3️⃣ Hybridize fluorescently labeled probes to complementary DNA/RNA sequences.
4️⃣ Wash away unbound probes and analyze under a fluorescence microscope.
✅ Applications:
✔ Detect chromosomal abnormalities (e.g., deletions, duplications, translocations).
✔ Identify specific gene locations.
✔ Used in cancer diagnostics & genetic disorders (e.g., Down syndrome, HER2 amplification in breast cancer).
ATAC-Seq (Assay for Transposase-Accessible Chromatin Sequencing)
ATAC-Seq is a high-throughput technique used to identify open (accessible) chromatin regions, indicating active regulatory elements like promoters and enhancers.
🔬 Steps:
1️⃣ Isolate nuclei from cells/tissues.
2️⃣ Tn5 transposase cuts open chromatin and inserts sequencing adapters.
3️⃣ Perform PCR amplification & Next-Gen Sequencing (NGS).
4️⃣ Map reads to the genome to identify open chromatin regions.
✅ Applications:
✔ Identifies active enhancers, promoters, and transcription factor binding sites.
✔ Used in epigenetics & gene regulation studies.
✔ Requires less input DNA than traditional DNase-seq or ChIP-seq.
What is Hi-C, and what does it study?
Hi-C is a chromosome conformation capture (3C) technique used to study 3D genome organization by identifying long-range chromatin interactions.
How does Hi-C work?
- Crosslinking DNA with formaldehyde to preserve interactions.
- Restriction enzyme digestion and ligation to join interacting fragments.
- Sequencing to identify which DNA regions were in close spatial proximity.
What are the applications of Hi-C?
- Mapping topologically associating domains (TADs: TADs are 3D regions of the genome where DNA sequences interact more frequently with each other than with sequences outside the domain.
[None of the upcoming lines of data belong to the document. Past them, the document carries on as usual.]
/-- A RUNNING channel has a transaction to issue and may issue it. -/
def State.dmaIssues (s : State) (c : Nat) : Bool :=
  let x := s.dchan c
  let w0 := s.dmaWord c 0
  x.state == .running && !x.fencing && decide (s.chanReads c < s.dmaInflight c) && decide (s.ulf.reads.length < 512) &&
  match x.back, x.move with
  | some _, _ => true
  | none, some m => m.wait.isNone && !(fld m.w0 27 26 = 1 && s.headHeld (fld m.w1 11 0))
  | none, none =>
    match fld w0 31 28 with
    | 1 => !(fld w0 27 26 = 1 && s.headHeld (fld (s.dmaWord c 1) 11 0))
    | 4 => bit w0 26
    | 5 => true
    | _ => false

/-- The order in which ready channels are served: those within a burst first, then the higher PRIO, then the pointer of that
priority. DEDUCED: notes/assumptions/46.md. -/
def State.dmaRank (s : State) (c : Nat) : Nat :=
  let p := s.regF (R.DMA_CFG c) 1 0
  let begun := ((s.dchan c).move.bind (·.colour)).isSome
  (if begun then 0 else 256) + (3 - p) * 64 + (c + 64 - KMap.get s.dma.turns 0 p % 64) % 64

/-- It is the turn of channel `c`: no other ready channel goes before it. -/
def State.dmaTurn (s : State) (c : Nat) : Bool :=
  s.dmaIssues c && (List.range 64).all (fun k => k == c || !s.dmaIssues k || decide (s.dmaRank c < s.dmaRank k))

/-- An instruction that issues transactions, when it is the channel's turn; the pointer of its priority then stands behind
it (R250). DEDUCED: notes/assumptions/46.md. -/
def dmaIssueAt (t c : Nat) (op : Nat) (f : State → State) (s : State) : Result :=
  dmaAt t c op (fun s =>
    if s.dmaTurn c then
      f { s with dma := { s.dma with turns := KMap.put s.dma.turns (s.regF (R.DMA_CFG c) 1 0) (c + 1) } }
    else s) s

/-! ## The program counter (R244, R252) -/

/-- A fault whose address is that of the instruction. -/
def State.dmaFaultHere (s : State) (c : Nat) (cause : DmaCause) : State := s.dmaFault c cause (s.dmaPcAddr c)

/-- The instruction at PC has completed: the channel is at a boundary. -/
def State.dmaNext (s : State) (c : Nat) : State :=
  let x := s.dchan c
  if 63 ≤ x.pc then s.dmaFaultHere c .pcRange
  else (s.setDchan c { x with state := .running, pc := x.pc + 1, ringDone := 0, prefetch := 0 }).dmaSettle c

/-- The instruction at PC cannot proceed; `q` is the empty source queue it waits for, if that is why. -/
def State.dmaWaiting (s : State) (c : Nat) (q : Option Nat) : State :=
  (s.setDchan c { s.dchan c with state := .waiting, waitSince := s.clk.lt, waitQ := q }).dmaSettle c

/-! ## Transactions (R232, R239, R250, R251) -/

/-- The identity of a channel's transactions, by the owner that the burst's partition table gives. -/
def State.dmaAcc (s : State) (c : Nat) (tab : KMap Word) : Acc :=
  { t := s.clk.lt, part := Fin.ofNat 32 (ownerOfPage tab (dmaPage c)), req := 9 }

/-- Addresses that take one beat per transaction: everything but memory, and the program windows (R2, R233).
DESIGN CHOICE: notes/assumptions/45.md. -/
def beatOnly (addr : Nat) : Bool := !(rangeOf addr).isMem || rangeOf addr == .program

/-- An operand's `n` bytes cut into transactions of whole beats of `w` bytes, none crossing a 64-byte boundary. -/
def cutTx (w : Nat) (fixed : Bool) : Nat → Nat → Nat → List (Nat × Nat)
  | 0, _, _ => []
  | k + 1, a, n =>
    if n = 0 then []
    else
      let m := if fixed || beatOnly a then min w n else min n (64 - a % 64)
      (a, m) :: cutTx w fixed k (if fixed then a else a + m) (n - m)

/-- Reads one after another: their bytes, or the address of the one that failed. -/
def State.dmaReads (c : Nat) (tab : KMap Word) : List (Nat × Nat) → EccFound → State → State × List Byte × Option Nat
  | [], _, s => (s, [], none)
  | (a, n) :: t, ecc, s =>
    let s := s.busRead (s.dmaAcc c tab) tab a n ecc none
    match s.resp with
    | .ok d =>
      let r := State.dmaReads c tab t .clean s
      (r.1, leBytes n d ++ r.2.1, r.2.2)
    | _ => (s, [], some a)

/-- Writes one after another; they count in DMA_BYTES, and mirrored ones are remembered for the next fence. -/
def State.dmaWrites (c : Nat) (tab : KMap Word) : List (Nat × Nat) → List Byte → State → State × Option Nat
  | [], _, s => (s, none)
  | (a, n) :: t, d, s =>
    let r := s.busWrite (s.dmaAcc c tab) tab a (d.take n) .clean
    match r.1.resp with
    | .ok _ =>
      let x := r.1.dchan c
      let s := r.1.setDchan c { x with mirrored := x.mirrored || r.2, bytes := (x.bytes + n) % 2 ^ 64 }
      State.dmaWrites c tab t (d.drop n) s
    | _ => (r.1, some a)

/-! ## MOVE: its fields and its checks (R236, R238, R243) -/

def DmaMove.skind (m : DmaMove) : Nat := fld m.w0 27 26
def DmaMove.dkind (m : DmaMove) : Nat := fld m.w0 25 24
def DmaMove.sw (m : DmaMove) : Nat := 2 ^ fld m.w0 23 21
def DmaMove.dw (m : DmaMove) : Nat := 2 ^ fld m.w0 20 18
def DmaMove.sfix (m : DmaMove) : Bool := bit m.w0 15
def DmaMove.dfix (m : DmaMove) : Bool := bit m.w0 14
/-- A record with a header is written: a queue source into memory (R242). -/
def DmaMove.header (m : DmaMove) : Bool := bit m.w0 13 && m.skind = 1 && m.dkind = 0
def DmaMove.commit (m : DmaMove) : Bool := bit m.w0 12
def DmaMove.burst (m : DmaMove) : Nat := 64 * 2 ^ fld m.w0 11 9
def DmaMove.srcQ (m : DmaMove) : Nat := fld m.w1 11 0
def DmaMove.dstQ (m : DmaMove) : Nat := fld m.w2 11 0

/-- A move from its words, the operands at the cursors where they are not loaded (R237). -/
def DmaChan.moveOf (x : DmaChan) (w0 w1 w2 w3 : Word) (desc : Option Nat) : DmaMove :=
  let load (b k hi : Nat) (cur : Nat) (w : Word) : Nat :=
    if bit w0 b || desc.isSome then w.toNat + fld w0 hi k * 2 ^ 32 else cur
  { w0 := w0, w1 := w1, w2 := w2, w3 := w3, desc := desc
    src := load 17 4 7 x.curS w1, dst := load 16 0 3 x.curD w2, len := fld w3 23 0 }

/-- A queue operand that the channel may use (R243). -/
def State.dmaSrcOk (s : State) (c q : Nat) : Bool :=
  (isMsgQueue q || (176 ≤ q && q < 200)) && s.queueOwner q = s.dmaOwner c
def State.dmaDstOk (s : State) (c q : Nat) : Bool :=
  isMsgQueue q && (s.queueOwner q = s.dmaOwner c || bit (s.qcfgA q) 29)

/-- Lengths and alignments that R236 and R238 refuse. -/
def DmaMove.badLength (m : DmaMove) : Bool :=
  let srcMem := m.skind = 0
  let dstMem := m.dkind = 0
  m.len = 0 || 5 < fld m.w0 11 9
  || (srcMem && m.src % m.sw != 0) || (dstMem && m.dst % m.dw != 0)
  || (srcMem && m.len % m.sw != 0 && !(m.dkind = 1 && m.commit))
  || (dstMem && m.len % m.dw != 0 && m.skind != 1)
  || (m.dkind = 1 && !m.commit && m.len % 4 != 0)

/-- What a move is refused for before it issues anything. DEDUCED: notes/assumptions/46.md. -/
def State.moveRefused (s : State) (c : Nat) (m : DmaMove) : Option DmaCause :=
  if m.skind = 3 || 2 ≤ m.dkind then some .badOpcode
  else if (m.skind = 0 && 6 ≤ fld m.w0 23 21) || (m.dkind = 0 && 6 ≤ fld m.w0 20 18) then some .badWidth
  else if m.badLength then some .badLength
  else if (m.skind = 1 && !s.dmaSrcOk c m.srcQ) || (m.dkind = 1 && !s.dmaDstOk c m.dstQ) then some .queueRefused
  else none

/-- A fault of the checks of a move. -/
def State.moveFault (s : State) (c : Nat) (cause : DmaCause) : State :=
  if cause = .badOpcode || cause = .badWidth then s.dmaFaultHere c cause else s.dmaFaultFree c cause

/-! ## The source of a chunk -/

/-- `n` bytes of a fill pattern from offset `k` (R240). -/
def fillBytes (w : Word) (k n : Nat) : List Byte :=
  (List.range n).map (fun i => (leBytes 4 w.toNat).getD ((k + i) % 4) 0)

/-- Up to two read words of the head packet, of which the move takes `n` bytes; the flag says that one carries ERR. -/
def State.popChunk (q : Nat) : Nat → State → State × List Byte × Bool
  | 0, s => (s, [], false)
  | k + 1, s =>
    let r := s.readWord q .clean
    let x := State.popChunk q k r.2.2
    (x.1, r.1 ++ x.2.1, bit r.2.1 12 || x.2.2)

/-- The bytes of one chunk leave the source (R239 to R241): memory gives whole beats, also where the last is needed only in
part. -/
def State.takeChunk (s : State) (c : Nat) (m : DmaMove) (tab : KMap Word) (ecc : EccFound) (n : Nat) :
    State × List Byte × Option Nat :=
  match m.skind with
  | 0 =>
    let whole := ceilDiv n m.sw * m.sw
    let r := State.dmaReads c tab (cutTx m.sw m.sfix (whole + 1) (if m.sfix then m.src else m.src + m.done) whole) ecc s
    (r.1, r.2.1.take n, r.2.2)
  | 1 =>
    let r := State.popChunk m.srcQ (ceilDiv n 32) s
    let s := r.1.setDchan c { r.1.dchan c with move := some { m with err := m.err || r.2.2 } }
    (s, r.2.1.take n, none)
  | _ => (s, fillBytes m.w1 m.done n, none)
They help regulate gene expression by organizing chromatin into functional units.)
- Understanding gene regulation and enhancer-promoter interactions.
- Studying structural variations in disease contexts (e.g., cancer, genetic disorders).
What are the limitations of Hi-C?
Expensive and data-heavy.
Lower resolution than single-molecule imaging.
Requires complex bioinformatics for data interpretation.